> [The input]
== Segment start ==

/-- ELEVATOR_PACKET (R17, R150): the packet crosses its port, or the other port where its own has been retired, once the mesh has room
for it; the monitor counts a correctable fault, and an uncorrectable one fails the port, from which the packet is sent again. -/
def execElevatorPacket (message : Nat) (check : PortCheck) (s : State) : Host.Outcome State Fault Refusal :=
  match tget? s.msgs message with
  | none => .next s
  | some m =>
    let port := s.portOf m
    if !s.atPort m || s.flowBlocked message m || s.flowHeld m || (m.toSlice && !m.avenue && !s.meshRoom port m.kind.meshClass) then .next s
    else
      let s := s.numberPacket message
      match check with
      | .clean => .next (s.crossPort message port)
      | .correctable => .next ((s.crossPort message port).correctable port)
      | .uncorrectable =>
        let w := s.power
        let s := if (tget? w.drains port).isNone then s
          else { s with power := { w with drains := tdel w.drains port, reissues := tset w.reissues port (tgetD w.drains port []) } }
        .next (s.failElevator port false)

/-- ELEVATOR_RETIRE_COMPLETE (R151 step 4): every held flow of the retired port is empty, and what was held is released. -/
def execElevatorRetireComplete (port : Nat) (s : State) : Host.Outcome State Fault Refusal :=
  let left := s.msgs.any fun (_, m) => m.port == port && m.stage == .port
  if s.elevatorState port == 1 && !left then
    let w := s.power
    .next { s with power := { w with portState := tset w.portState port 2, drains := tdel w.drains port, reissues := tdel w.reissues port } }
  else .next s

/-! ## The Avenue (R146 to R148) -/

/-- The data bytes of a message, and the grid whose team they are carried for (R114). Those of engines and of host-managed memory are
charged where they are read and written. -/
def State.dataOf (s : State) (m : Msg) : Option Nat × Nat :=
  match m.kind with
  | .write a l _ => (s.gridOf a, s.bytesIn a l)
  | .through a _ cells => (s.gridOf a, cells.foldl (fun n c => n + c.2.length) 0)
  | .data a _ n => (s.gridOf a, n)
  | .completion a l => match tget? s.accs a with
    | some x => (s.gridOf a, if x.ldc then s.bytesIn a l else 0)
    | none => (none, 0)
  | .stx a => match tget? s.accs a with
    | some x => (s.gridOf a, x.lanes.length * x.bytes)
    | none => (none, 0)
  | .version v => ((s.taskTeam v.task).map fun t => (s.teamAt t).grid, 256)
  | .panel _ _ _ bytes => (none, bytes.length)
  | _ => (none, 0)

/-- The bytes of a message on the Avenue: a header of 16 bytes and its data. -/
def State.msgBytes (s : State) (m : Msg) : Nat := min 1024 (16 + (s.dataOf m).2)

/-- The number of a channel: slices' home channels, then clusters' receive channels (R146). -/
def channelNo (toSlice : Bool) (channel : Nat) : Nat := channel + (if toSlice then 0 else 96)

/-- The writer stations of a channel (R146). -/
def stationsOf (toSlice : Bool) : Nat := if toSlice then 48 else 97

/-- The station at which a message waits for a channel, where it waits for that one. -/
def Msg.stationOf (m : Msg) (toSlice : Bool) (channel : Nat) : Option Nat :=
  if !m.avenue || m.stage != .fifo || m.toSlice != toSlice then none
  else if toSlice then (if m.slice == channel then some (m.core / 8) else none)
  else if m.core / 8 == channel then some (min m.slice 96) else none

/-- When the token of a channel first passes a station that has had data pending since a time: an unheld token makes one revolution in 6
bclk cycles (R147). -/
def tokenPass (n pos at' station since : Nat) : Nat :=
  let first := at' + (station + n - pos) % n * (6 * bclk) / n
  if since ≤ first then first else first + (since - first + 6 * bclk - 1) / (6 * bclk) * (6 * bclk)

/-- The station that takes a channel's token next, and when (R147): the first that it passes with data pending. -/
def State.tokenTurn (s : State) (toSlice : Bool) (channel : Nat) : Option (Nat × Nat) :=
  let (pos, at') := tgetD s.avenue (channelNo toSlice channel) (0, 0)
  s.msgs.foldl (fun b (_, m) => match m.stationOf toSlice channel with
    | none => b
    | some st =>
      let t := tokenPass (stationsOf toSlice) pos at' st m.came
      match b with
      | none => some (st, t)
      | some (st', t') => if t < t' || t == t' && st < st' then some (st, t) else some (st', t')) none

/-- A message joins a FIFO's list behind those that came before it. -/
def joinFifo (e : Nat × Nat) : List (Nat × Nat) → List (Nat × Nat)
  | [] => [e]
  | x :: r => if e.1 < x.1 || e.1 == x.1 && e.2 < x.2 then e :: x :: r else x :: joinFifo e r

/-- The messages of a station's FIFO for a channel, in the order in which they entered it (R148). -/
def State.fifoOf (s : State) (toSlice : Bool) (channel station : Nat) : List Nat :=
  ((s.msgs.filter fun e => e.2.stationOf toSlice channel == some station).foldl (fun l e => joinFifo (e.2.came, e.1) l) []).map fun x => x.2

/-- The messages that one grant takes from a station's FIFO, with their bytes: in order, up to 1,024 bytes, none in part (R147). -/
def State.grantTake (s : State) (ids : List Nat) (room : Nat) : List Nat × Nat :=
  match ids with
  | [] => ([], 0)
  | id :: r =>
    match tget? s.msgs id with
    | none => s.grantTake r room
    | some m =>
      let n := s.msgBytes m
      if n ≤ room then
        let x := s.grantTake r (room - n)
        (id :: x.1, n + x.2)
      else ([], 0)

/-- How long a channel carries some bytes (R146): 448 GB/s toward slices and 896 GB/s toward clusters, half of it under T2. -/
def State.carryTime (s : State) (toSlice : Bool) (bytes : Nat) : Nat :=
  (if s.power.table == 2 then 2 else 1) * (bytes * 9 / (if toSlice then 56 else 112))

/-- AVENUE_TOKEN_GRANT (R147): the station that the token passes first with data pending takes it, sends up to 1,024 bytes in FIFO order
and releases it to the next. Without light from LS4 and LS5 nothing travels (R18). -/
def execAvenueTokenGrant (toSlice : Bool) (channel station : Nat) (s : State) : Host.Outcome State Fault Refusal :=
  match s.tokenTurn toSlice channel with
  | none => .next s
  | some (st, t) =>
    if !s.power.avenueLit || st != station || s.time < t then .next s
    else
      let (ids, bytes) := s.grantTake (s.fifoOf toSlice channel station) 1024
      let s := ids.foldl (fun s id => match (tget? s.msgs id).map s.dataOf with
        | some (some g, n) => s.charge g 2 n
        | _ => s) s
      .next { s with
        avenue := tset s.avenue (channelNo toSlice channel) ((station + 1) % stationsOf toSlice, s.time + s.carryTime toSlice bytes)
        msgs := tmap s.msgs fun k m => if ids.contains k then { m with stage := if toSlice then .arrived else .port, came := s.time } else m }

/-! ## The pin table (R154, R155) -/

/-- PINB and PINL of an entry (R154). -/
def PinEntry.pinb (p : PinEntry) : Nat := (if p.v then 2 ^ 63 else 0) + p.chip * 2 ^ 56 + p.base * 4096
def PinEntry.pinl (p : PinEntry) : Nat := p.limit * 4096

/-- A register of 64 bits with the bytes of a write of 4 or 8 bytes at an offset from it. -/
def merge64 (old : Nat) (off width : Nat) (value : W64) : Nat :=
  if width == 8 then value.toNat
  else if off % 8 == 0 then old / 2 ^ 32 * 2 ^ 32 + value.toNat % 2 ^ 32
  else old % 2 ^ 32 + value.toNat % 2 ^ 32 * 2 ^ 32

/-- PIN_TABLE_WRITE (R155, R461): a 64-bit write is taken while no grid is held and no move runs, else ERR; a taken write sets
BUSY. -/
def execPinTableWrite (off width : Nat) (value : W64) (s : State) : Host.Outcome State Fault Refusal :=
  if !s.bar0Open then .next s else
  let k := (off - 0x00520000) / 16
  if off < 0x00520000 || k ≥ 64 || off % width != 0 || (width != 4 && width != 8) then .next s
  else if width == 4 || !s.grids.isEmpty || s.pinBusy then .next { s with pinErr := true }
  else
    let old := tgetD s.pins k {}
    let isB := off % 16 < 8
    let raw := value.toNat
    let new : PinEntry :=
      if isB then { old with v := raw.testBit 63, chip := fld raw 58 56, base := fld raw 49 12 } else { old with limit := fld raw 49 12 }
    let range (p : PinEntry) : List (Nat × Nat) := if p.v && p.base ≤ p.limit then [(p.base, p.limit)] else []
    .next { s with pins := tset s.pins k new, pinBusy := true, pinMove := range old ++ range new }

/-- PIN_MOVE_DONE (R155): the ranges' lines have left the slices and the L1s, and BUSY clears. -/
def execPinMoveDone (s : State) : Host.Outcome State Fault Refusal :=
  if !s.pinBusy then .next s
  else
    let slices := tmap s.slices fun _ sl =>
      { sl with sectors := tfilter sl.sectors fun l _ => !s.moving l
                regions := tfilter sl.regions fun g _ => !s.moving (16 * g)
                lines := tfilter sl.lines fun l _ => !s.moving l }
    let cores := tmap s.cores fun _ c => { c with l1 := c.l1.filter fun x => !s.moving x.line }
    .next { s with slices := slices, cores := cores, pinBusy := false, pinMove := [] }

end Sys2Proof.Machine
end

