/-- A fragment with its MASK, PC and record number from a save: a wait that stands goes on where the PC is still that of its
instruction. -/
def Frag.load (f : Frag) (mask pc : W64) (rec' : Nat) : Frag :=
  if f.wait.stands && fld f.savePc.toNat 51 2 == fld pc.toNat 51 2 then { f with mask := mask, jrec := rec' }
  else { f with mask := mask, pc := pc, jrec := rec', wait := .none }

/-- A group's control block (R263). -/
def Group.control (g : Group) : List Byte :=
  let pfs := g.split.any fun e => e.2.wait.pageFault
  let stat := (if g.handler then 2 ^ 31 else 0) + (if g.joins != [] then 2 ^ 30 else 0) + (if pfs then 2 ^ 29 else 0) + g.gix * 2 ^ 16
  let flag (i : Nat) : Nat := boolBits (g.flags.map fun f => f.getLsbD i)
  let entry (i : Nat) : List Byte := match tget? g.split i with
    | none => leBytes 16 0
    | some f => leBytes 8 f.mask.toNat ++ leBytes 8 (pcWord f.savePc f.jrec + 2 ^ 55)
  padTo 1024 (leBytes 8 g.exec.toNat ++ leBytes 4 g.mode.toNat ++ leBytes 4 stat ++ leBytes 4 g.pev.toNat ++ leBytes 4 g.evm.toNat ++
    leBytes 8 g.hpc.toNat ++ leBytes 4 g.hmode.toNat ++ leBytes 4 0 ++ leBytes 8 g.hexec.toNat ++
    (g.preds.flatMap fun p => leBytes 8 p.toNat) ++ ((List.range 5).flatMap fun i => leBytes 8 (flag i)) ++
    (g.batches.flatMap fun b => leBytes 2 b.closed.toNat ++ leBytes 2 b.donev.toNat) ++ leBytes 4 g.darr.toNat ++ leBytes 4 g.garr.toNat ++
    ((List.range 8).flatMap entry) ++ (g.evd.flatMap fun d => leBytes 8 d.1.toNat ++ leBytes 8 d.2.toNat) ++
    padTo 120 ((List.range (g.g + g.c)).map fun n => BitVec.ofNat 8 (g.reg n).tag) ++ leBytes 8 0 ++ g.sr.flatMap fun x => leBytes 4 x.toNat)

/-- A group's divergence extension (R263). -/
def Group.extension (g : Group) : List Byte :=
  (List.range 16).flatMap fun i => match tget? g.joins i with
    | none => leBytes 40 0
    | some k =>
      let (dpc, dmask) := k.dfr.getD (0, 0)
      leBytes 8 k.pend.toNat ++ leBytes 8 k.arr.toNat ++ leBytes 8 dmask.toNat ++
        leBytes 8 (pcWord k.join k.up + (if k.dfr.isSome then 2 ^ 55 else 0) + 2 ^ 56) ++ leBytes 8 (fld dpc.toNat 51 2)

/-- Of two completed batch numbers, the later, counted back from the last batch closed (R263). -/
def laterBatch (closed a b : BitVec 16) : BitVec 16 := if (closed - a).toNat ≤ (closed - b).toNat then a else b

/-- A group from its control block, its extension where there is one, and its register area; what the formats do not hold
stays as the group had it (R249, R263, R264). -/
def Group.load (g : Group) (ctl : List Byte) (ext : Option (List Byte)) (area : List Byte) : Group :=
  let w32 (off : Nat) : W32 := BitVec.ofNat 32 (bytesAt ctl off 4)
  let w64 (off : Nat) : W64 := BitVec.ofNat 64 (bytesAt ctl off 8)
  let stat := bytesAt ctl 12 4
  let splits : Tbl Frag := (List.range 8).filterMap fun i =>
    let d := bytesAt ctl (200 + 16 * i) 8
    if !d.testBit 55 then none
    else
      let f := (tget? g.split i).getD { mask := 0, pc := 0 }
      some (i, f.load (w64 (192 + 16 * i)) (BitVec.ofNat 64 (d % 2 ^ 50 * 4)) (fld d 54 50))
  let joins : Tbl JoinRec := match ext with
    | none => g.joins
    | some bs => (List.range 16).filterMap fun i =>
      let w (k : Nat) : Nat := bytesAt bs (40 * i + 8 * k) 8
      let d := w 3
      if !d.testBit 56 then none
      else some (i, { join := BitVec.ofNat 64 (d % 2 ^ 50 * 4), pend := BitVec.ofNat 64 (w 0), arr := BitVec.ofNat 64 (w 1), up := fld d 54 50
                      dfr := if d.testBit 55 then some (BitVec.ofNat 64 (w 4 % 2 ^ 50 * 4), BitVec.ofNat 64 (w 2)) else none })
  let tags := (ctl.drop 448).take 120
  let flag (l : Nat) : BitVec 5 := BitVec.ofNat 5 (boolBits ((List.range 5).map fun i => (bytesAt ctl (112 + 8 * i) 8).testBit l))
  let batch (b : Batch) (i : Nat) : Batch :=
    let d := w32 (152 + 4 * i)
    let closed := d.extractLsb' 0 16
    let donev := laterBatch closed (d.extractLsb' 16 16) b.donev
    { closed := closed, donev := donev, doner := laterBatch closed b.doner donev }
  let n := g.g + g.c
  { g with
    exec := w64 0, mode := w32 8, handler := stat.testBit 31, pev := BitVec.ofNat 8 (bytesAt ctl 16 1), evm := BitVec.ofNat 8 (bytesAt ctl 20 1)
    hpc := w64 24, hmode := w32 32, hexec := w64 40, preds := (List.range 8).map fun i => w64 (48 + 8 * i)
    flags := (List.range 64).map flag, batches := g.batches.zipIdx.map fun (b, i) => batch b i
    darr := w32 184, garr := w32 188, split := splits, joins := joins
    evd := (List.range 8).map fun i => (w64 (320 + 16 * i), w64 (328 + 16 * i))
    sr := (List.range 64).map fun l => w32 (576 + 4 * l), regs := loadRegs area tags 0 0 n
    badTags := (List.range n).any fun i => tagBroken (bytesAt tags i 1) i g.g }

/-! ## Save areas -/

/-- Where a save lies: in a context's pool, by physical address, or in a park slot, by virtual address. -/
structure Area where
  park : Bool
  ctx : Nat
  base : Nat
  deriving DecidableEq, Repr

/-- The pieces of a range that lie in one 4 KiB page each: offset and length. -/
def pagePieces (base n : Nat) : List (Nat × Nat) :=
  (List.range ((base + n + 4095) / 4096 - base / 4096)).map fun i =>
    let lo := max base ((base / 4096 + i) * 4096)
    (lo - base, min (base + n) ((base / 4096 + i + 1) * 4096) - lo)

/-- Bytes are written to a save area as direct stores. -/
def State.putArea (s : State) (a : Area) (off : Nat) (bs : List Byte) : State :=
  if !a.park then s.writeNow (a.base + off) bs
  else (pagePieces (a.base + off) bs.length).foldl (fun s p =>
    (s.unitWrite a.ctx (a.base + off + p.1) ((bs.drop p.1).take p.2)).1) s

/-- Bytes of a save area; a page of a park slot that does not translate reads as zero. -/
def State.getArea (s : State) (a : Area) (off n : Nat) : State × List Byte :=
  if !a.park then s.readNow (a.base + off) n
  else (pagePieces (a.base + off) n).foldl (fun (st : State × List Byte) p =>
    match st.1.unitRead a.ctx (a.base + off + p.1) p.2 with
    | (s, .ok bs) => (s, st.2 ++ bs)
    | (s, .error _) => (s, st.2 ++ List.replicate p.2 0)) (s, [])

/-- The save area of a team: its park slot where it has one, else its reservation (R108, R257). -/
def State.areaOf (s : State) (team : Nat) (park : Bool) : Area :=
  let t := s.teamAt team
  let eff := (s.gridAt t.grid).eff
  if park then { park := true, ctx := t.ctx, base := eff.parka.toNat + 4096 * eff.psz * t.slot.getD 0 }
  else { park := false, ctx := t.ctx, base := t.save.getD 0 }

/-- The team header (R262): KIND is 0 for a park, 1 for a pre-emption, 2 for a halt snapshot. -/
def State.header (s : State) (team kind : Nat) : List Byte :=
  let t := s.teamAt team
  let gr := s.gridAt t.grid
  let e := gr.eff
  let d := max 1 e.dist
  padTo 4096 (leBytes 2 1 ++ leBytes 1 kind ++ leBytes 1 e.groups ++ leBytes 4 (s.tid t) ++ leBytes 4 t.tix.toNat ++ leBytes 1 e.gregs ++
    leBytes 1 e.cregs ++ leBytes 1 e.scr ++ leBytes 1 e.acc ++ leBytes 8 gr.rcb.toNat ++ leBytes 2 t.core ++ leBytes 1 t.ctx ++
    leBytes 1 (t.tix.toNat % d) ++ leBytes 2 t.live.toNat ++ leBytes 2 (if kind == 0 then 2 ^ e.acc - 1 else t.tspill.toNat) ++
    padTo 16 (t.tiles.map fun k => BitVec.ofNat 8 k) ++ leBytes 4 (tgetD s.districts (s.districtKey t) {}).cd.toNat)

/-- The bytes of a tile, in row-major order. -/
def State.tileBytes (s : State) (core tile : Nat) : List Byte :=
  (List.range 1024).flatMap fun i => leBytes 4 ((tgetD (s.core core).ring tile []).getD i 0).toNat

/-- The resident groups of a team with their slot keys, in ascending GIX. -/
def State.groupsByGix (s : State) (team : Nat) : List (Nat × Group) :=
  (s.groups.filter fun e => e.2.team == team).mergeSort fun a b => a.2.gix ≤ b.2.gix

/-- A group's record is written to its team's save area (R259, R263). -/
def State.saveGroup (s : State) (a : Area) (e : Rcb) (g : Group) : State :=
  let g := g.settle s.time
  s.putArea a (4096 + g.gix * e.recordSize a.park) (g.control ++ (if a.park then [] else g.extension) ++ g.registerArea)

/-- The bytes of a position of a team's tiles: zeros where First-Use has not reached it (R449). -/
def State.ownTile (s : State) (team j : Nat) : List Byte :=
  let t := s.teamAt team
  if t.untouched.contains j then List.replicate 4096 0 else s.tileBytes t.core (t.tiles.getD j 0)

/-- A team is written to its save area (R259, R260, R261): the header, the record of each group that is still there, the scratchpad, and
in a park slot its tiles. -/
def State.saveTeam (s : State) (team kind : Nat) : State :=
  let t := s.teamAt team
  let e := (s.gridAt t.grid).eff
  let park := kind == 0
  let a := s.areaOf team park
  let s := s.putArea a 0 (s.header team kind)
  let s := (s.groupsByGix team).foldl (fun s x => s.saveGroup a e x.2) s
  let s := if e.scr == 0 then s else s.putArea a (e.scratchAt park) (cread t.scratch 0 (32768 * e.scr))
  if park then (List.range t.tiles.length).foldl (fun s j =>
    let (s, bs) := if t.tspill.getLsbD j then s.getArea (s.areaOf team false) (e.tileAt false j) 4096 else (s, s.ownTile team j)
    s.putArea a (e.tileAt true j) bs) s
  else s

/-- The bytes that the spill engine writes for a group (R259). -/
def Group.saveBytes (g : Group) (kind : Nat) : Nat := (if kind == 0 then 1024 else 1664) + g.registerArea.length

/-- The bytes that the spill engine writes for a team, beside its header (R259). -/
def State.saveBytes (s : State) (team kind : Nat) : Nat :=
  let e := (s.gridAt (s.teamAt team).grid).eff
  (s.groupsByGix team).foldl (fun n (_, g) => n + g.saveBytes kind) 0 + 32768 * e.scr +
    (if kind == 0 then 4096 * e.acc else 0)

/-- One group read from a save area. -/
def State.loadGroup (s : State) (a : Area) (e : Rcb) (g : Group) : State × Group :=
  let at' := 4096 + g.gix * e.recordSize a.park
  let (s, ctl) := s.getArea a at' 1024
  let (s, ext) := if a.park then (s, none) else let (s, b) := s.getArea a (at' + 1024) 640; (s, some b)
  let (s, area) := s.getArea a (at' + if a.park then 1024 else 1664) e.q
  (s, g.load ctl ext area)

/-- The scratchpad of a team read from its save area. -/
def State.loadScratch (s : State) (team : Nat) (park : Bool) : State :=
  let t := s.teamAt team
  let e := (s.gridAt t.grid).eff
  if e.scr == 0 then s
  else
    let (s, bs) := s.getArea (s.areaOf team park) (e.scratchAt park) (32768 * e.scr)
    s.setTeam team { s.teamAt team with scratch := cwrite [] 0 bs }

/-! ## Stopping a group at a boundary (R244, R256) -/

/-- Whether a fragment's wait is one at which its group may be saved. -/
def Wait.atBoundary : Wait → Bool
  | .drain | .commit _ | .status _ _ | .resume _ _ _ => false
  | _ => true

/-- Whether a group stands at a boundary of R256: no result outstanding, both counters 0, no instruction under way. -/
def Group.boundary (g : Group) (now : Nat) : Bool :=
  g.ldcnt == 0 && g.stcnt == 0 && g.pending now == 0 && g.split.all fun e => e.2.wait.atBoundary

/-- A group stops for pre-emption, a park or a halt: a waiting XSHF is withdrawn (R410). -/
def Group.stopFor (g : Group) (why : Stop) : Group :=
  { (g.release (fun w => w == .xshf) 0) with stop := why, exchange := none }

== Segment end ==

Of the entries listed above, reproduce only the lines starting at the line containing "if t.untouched.contains j" and ending at the line containing "let s := (s.groupsByGix". Include both, exactly as they stand.

> [Your solution]
  if t.untouched.contains j then List.replicate 4096 0 else s.tileBytes t.core (t.tiles.getD j 0)

/-- A team is written to its save area (R259, R260, R261): the header, the record of each group that is still there, the scratchpad, and
in a park slot its tiles. -/
def State.saveTeam (s : State) (team kind : Nat) : State :=
  let t := s.teamAt team
  let e := (s.gridAt t.grid).eff
  let park := kind == 0
  let a := s.areaOf team park
  let s := s.putArea a 0 (s.header team kind)
  let s := (s.groupsByGix team).foldl (fun s x => s.saveGroup a e x.2) s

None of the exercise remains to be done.